#### Action item
Set down again exactly the lines of the listing below that fall between the line holding "(showSpares_only ..)); (case hs => decide))" and the line holding "theorem execSramAccess_only (b", inclusive.

------ Data for this exercise ------

theorem readLog_only (s : State) :
    Only [.results, .storeQueue] s (readLog s).2.2 := by
  unfold readLog
  repeat' first
    | with_reducible exact Only.refl _
    | with_reducible assumption
    | (extract_lets +onlyGivenNames y
       first
         | (refine Only.have_ y ?_ fun _ => ?_; subst y; rotate_left; clear_value y)
         | clear_value y | skip)
    | ((with_reducible apply Only.step (mirrorRing_only ..)); (case hs => decide))
    | ((with_reducible apply Only.step (setRes_only ..)); (case hs => decide))
    | ((with_reducible apply Only.step (bumpGen_only ..)); (case hs => decide))
    | (with_reducible apply Only.foldl)
    | intro t a ht
    | split

theorem execLogGatherTimeout_only (s : State) :
    Runs [.now, .storeQueue] s (execLogGatherTimeout s) := by
  unfold execLogGatherTimeout
  repeat' first
    | with_reducible apply Runs.next
    | with_reducible exact Only.refl _
    | with_reducible assumption
    | (extract_lets +onlyGivenNames y
       first
         | (refine Only.have_ y ?_ fun _ => ?_; subst y; rotate_left; clear_value y)
         | clear_value y | skip)
    | ((with_reducible apply Only.step (flushGather_only ..)); (case hs => decide))
    | ((with_reducible apply Only.step (advanceTo_only ..)); (case hs => decide))
    | split

end Sys2Proof.Machine
end

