theorem testWindow_only (fault : Bool) (held : Option Nat) (s : State) :
    Only [.results, .events, .ports, .storeQueue, .heldEvents, .sram, .resil] s (testWindow fault held s) := by
  unfold testWindow
  repeat' first
    | with_reducible exact Only.refl _
    | with_reducible assumption
    | (extract_lets +onlyGivenNames y
       first
         | (refine Only.have_ y ?_ fun _ => ?_; subst y; rotate_left; clear_value y)
         | (have _z : SramSt := y; subst y) | clear_value y | skip)
    | ((with_reducible apply Only.step (rowFailing_only ..)); (case hs => decide))
    | ((with_reducible apply Only.step (raise_only ..)); (case hs => decide))
    | ((with_reducible apply Only.step (incWrap_only ..)); (case hs => decide))
    | ((with_reducible apply Only.step (incSat_only ..)); (case hs => decide))
    | ((with_reducible apply Only.step (setRes_only ..)); (case hs => decide))
    | split
    | with_reducible refine Only.upd_sram ?_

theorem execSpareCopyDone_only (b : Nat) (s : State) :
    Runs [.results, .events, .ports, .storeState, .storeQueue, .heldEvents, .sram] s (execSpareCopyDone b s) := by
  unfold execSpareCopyDone
  repeat' first
    | with_reducible apply Runs.next
    | with_reducible exact Only.refl _
    | with_reducible assumption
    | (extract_lets +onlyGivenNames y
       first
         | (refine Only.have_ y ?_ fun _ => ?_; subst y; rotate_left; clear_value y)
         | clear_value y | skip)
    | ((with_reducible apply Only.step (showSpares_only ..)); (case hs => decide))
    | ((with_reducible apply Only.step (setBank_only ..)); (case hs => decide))
    | ((with_reducible apply Only.step (fellRecord_only ..)); (case hs => decide))
    | ((with_reducible apply Only.step (raise_only ..)); (case hs => decide))
    | ((with_reducible apply Only.step (setRes_only ..)); (case hs => decide))
    | split

theorem execSramAccess_only (b : Nat) (x : Option SramOp) (y : Option SramOp) (s : State) :
    Runs [.results, .events, .counts, .ports, .storeQueue, .heldEvents, .sramMem, .sram, .resil] s (execSramAccess b x y s) := by
  unfold execSramAccess
  repeat' first
    | with_reducible apply Runs.next
    | with_reducible exact Only.refl _
    | with_reducible assumption
    | (extract_lets +onlyGivenNames y
       first
         | (refine Only.have_ y ?_ fun _ => ?_; subst y; rotate_left; clear_value y)
         | clear_value y | skip)
    | ((with_reducible apply Only.step (sramSlot_only ..)); (case hs => decide))
    | ((with_reducible apply Only.step (sramPerform_only ..)); (case hs => decide))
    | split

theorem execAddWrap_only (b : Nat) (portB : Bool) (offset : Nat) (lane : Nat) (delta : Int) (s : State) :
    Runs [.results, .events, .counts, .ports, .storeQueue, .heldEvents, .sramMem, .sram, .resil] s (execAddWrap b portB offset lane delta s) := by
  unfold execAddWrap
  repeat' first
    | with_reducible apply Runs.next
    | with_reducible exact Only.refl _
    | with_reducible assumption
    | (extract_lets +onlyGivenNames y
       first
         | (refine Only.have_ y ?_ fun _ => ?_; subst y; rotate_left; clear_value y)
         | clear_value y | skip)
    | ((with_reducible apply Only.step (sramAtomic_only ..)); (case hs => decide))

theorem execAddSat_only (b : Nat) (portB : Bool) (offset : Nat) (lane : Nat) (delta : Int) (s : State) :
    Runs [.results, .events, .counts, .ports, .storeQueue, .heldEvents, .sramMem, .sram, .resil] s (execAddSat b portB offset lane delta s) := by
  unfold execAddSat
  repeat' first
    | with_reducible apply Runs.next
    | with_reducible exact Only.refl _
    | with_reducible assumption
    | (extract_lets +onlyGivenNames y
       first
         | (refine Only.have_ y ?_ fun _ => ?_; subst y; rotate_left; clear_value y)
         | clear_value y | skip)
    | ((with_reducible apply Only.step (sramAtomic_only ..)); (case hs => decide))

theorem execSwap_only (b : Nat) (portB : Bool) (offset : Nat) (lane : Nat) (value : Nat) (s : State) :
    Runs [.results, .events, .counts, .ports, .storeQueue, .heldEvents, .sramMem, .sram, .resil] s (execSwap b portB offset lane value s) := by
  unfold execSwap
  repeat' first
    | with_reducible apply Runs.next
    | with_reducible exact Only.refl _
    | with_reducible assumption
    | (extract_lets +onlyGivenNames y
       first
         | (refine Only.have_ y ?_ fun _ => ?_; subst y; rotate_left; clear_value y)
         | clear_value y | skip)
    | ((with_reducible apply Only.step (sramAtomic_only ..)); (case hs => decide))

theorem execSramScrubStep_only (b : Nat) (reads : List (List (Nat × Nat))) (s : State) :
    Runs [.results, .events, .counts, .ports, .storeQueue, .heldEvents, .sramMem, .sram, .resil] s (execSramScrubStep b reads s) := by
  unfold execSramScrubStep
  repeat' first
    | with_reducible apply Runs.next
    | with_reducible exact Only.refl _
    | with_reducible assumption
    | (extract_lets +onlyGivenNames y
       first
         | (refine Only.have_ y ?_ fun _ => ?_; subst y; rotate_left; clear_value y)
         | clear_value y | skip)
    | ((with_reducible apply Only.step (scrubWord_only ..)); (case hs => decide))
    | split

theorem execTestWindow_only (fault : Bool) (held : Option Nat) (s : State) :
    Runs [.results, .events, .ports, .storeQueue, .heldEvents, .sram, .resil] s (execTestWindow fault held s) := by
  unfold execTestWindow
  repeat' first
    | with_reducible apply Runs.next
    | with_reducible exact Only.refl _
    | with_reducible assumption
    | (extract_lets +onlyGivenNames y
       first
         | (refine Only.have_ y ?_ fun _ => ?_; subst y; rotate_left; clear_value y)
         | clear_value y | skip)
    | ((with_reducible apply Only.step (testWindow_only ..)); (case hs => decide))
    | split

end Sys2Proof.Machine
end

------

#### Written answer
    | ((with_reducible apply Only.step (showSpares_only ..)); (case hs => decide))
    | ((with_reducible apply Only.step (setBank_only ..)); (case hs => decide))
    | ((with_reducible apply Only.step (fellRecord_only ..)); (case hs => decide))
    | ((with_reducible apply Only.step (raise_only ..)); (case hs => decide))
    | ((with_reducible apply Only.step (setRes_only ..)); (case hs => decide))
    | split

theorem execSramAccess_only (b : Nat) (x : Option SramOp) (y : Option SramOp) (s : State) :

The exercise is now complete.